• _What you have to do_
Could you please count how many lines in the data below hold the string "Vector"? Reply with only the number.

• _Collected data entries_
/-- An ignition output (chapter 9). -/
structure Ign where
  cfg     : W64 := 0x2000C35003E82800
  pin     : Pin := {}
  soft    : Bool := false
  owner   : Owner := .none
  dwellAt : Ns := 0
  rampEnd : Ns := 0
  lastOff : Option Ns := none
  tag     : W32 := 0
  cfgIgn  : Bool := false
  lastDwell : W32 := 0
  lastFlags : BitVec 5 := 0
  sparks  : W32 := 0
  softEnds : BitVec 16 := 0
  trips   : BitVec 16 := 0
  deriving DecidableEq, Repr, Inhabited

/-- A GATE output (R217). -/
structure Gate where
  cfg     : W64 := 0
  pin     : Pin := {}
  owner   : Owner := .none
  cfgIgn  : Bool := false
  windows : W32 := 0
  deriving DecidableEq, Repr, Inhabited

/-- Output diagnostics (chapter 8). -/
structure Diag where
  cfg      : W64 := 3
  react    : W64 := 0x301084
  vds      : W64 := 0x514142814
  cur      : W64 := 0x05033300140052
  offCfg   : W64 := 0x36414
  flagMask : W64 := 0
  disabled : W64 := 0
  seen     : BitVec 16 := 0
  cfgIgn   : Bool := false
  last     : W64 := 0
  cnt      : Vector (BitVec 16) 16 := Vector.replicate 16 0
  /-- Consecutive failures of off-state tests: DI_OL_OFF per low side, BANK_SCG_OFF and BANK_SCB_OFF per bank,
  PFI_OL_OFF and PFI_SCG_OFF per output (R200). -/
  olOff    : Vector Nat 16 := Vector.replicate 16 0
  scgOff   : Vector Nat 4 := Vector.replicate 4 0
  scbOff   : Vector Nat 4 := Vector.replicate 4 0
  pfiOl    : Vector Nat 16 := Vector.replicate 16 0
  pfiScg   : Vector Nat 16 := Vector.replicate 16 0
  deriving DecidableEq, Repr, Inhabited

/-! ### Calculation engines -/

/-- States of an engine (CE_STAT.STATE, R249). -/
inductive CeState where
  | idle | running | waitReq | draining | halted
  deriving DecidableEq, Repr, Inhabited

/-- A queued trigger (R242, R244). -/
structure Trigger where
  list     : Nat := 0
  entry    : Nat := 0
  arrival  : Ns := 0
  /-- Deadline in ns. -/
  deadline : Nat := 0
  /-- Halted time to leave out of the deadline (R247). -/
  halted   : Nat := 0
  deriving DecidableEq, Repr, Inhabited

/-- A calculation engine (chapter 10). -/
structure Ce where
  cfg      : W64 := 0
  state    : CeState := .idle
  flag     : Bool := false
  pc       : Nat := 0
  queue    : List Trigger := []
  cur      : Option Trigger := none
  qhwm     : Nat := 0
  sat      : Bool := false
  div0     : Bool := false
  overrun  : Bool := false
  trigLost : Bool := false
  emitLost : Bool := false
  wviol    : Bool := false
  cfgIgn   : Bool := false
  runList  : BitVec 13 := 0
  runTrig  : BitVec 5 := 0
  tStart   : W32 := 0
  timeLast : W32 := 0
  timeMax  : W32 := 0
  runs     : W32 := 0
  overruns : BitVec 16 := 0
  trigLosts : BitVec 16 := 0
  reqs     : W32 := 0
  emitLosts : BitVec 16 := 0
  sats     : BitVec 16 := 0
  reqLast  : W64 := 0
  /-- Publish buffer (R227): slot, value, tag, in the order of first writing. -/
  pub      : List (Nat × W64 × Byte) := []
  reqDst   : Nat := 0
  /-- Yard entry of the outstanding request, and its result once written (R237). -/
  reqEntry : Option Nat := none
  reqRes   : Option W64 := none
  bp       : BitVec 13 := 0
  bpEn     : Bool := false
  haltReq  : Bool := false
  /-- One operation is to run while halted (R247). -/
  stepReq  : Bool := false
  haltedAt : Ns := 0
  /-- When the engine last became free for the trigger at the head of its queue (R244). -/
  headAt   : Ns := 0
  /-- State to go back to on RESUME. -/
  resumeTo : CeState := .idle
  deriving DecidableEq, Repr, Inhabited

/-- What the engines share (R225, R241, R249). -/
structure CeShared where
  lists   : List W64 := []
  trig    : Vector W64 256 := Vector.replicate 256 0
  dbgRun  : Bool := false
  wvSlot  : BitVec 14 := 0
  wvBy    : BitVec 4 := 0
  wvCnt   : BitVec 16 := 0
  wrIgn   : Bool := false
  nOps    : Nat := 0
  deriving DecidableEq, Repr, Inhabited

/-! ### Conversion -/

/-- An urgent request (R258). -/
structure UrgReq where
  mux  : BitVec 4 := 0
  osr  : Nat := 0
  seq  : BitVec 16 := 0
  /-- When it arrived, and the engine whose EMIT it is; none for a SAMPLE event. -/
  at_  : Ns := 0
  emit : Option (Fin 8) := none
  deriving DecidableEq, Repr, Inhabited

• _Task result_
7